FN Meka garnered media coverage when it was signed to Capitol Records on August 14, 2022, becoming the first "AI-generated rapper" to be signed to a major label. However, due to controversy over its stereotyping of black people, Capitol dropped FN Meka from its label nine days later on August 23, 2022.

== Characterization ==
FN Meka's avatar appears as a Black male cyborg. Factory New claimed that all of FN Meka's character and music, except his voice, was solely based on artificial intelligence (AI). The AI, according to Martini, analysed popular songs and video games and then generated recommendations for its lyrical content, chords, melody, tempo and sounds. The proprietary technology supposedly used in FN Meka's song development was provided by the music company Vydia. However, Martini later walked back on these statements, saying that he made these claims to "create intrigue and provide cover for songs at the time which weren’t ready for scrutiny." FN Meka also has the ability to sell virtual items and non-fungible tokens (NFTs). In March 2021, FN Meka (in collaboration with RTFKT) sold a NFT of a "Lamborghini porta-potty" for $6,432 on SuperRare.

== History ==

=== Development ===
FN Meka was designed in 2019 by Brandon Le, originally to sell non-fungible tokens. After his daughter showed him FN Meka on Instagram, American business executive Anthony Martini decided to partner with Le and in early 2020 joined his company, Factory New, a record label created exclusively for virtual artists. Factory New's vision, according to Martini, was based primarily on the belief that, as virtual avatars are ageless, a franchise of virtual music artists could be created with purely virtual avatars; “We’re taking cues from a company like Marvel as opposed to a record label. There’s a way to enable a much longer career if you build a franchise, and we’re going to start creating a universe of music characters.” Martini also stated his belief that traditional artists and repertoire (A&R) is "inefficient and unreliable", and that using virtual avatars and artificial intelligence together would increase the success rate of creating successful music artists and produce more hit singles and music. FN Meka is the first signee to Factory New.

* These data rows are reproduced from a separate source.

/-- PLOT_RESET_CMD (R66, R67). -/
def execPlotResetCmd (q : Fin 4) (who : Party) (i : Fin 1024) (s : State) : Host.Outcome State Fault Refusal :=
  .next (pltCmd s q who 3 i fun s p => clocheStart s p false false)

/-- PLOT_UNLOAD (R54, R66): while Loading, the plot is Disabled at once and no Cloche step runs. -/
def execPlotUnload (q : Fin 4) (who : Party) (i : Fin 1024) (s : State) : Host.Outcome State Fault Refusal :=
  .next <| pltCmd s q who 4 i fun s p =>
    if plotState s p == psLoading then pltResult (loadFail s p 5) q 0 else clocheStart s p false true

/-- The fabric writes of a plot that are outstanding. -/
def plotWrites (s : State) (p : Nat) : SMap LEntry :=
  (quadOf s (quadrantOf p)).ledger.filter fun x => x.2.plot == p && x.2.kind == .write

/-- The acknowledgement timeout of a plot, in microseconds (R49). -/
def ackMicros (s : State) (p : Nat) : Nat :=
  let v := getF s (F.PE_TIMERS_ACK_TIMEOUT p)
  if v == 0 then 5000 else 10 * v

/-- Step 5: the writes that remain retire Reset and the latches are cleared (R68, R142). -/
def clocheWrites (s : State) (p : Nat) : State :=
  let q := quadrantOf p
  clearLatches ((plotWrites s p).foldl (fun s x => writeDone s q x.1 x.2 0x11) s) p (2 ^ 32 - 1)

/-- Every vector of a plot is masked, with its address and data kept, and nothing is pending (R68, R275). -/
def vectorsReset (s : State) (p : Nat) : State :=
  let s := (s.msix.filter fun x => x.1 / 2048 == p).foldl (fun s x => setMsix s p (x.1 % 2048) { x.2 with mask := true, pend := false }) s
  let s := setFunc s p { funcOf s p with msiPend := 0 }
  if indexOf p == 0 then intaUpdate s (quadrantOf p) else s

/-- The registers of a plot's Rake slots (R191). -/
def rakeRegsReset (s : State) (p : Nat) : State :=
  resetFields (cellsClear s (A.PP_RAKE_WATCH p 0) 0x800) [F.PP_RAKE_PEND_V p, F.PP_RAKE_ERR_V p, F.PP_RAKE_LOST_V p]

/-- What step 6 clears. -/
def clocheClear (s : State) (p : Nat) : State := rakeRegsReset (plotSetReset (vectorsReset (mbxReset s p) p) p) p

/-- Step 6 of a loaded plot: the plot enters its next state, with one write-back (R68, R69). -/
def clocheEnd (s : State) (p : Nat) (c : Cloche) : State :=
  let s := wrapInc (setF (clocheClear s p) (F.PE_STATUS_PSET_VALID p) 0) (F.PE_STATUS_RESET_COUNT p)
  let s := bmeCopy (modPlot s p fun x => { x with cloche := none }) p
  if c.unload then
    pltEnd (plotDisable (linesDiscard (enterState s p psDisabled) p) p) p [3, 4] 0
  else
    let s := pltEnd (enterState s p (stateByBme s p)) p [3, 4] 0
    if c.refetch then refetchStart s p true else s

/-- The reset of a plot whose load an FLR abandoned ends: the load restarts (R54, R70). -/
def clocheReload (s : State) (p : Nat) (c : Cloche) : State :=
  let s := clocheClear (modPlot s p fun x => { x with cloche := none }) p
  if c.reload.isSome && funcEnabled s p && plotState s p == psDisabled then loadStart s p .auto else s

/-- Steps 5 and 6, once the last write has retired or A has passed. -/
def clocheStep5 (s : State) (p : Nat) : State :=
  match (plotOf s p).cloche with
  | none => s
  | some c =>
    if plotState s p != psResetting then clocheReload s p c
    else if (plotWrites s p).isEmpty || decide (c.start + min (ackMicros s p) 8000 ≤ s.now) then clocheEnd (clocheWrites s p) p c
    else s

/-- CLOCHE_STEP5 (R68). -/
def execClocheStep5 (p : Fin 4096) (s : State) : Host.Outcome State Fault Refusal := .next (clocheStep5 s p)

end Sys2Proof.Machine
end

=== 2019–2022: Rise to popularity on TikTok ===
FN Meka made its debut in April 2019. By April 2020, FN Meka had obtained 1.6 million followers on TikTok, and by 2021 it had garnered ten million followers and over one billion views on TikTok, making it the most prominent virtual rapper. It also accumulated a relatively smaller following on Instagram of two-hundred and six thousand followers.

=== 2022–present: Capitol Records controversy ===
On August 14, 2022, Capitol Records announced that it had "signed" FN Meka to their label, resulting in FN Meka becoming the first ever AI-generated rapper to be signed to a major label. The same day, Capitol released Meka's debut single on the label, "Florida Water", a collaboration with Gunna, professional Fortnite player Clix, Turbo, and DJ Holiday.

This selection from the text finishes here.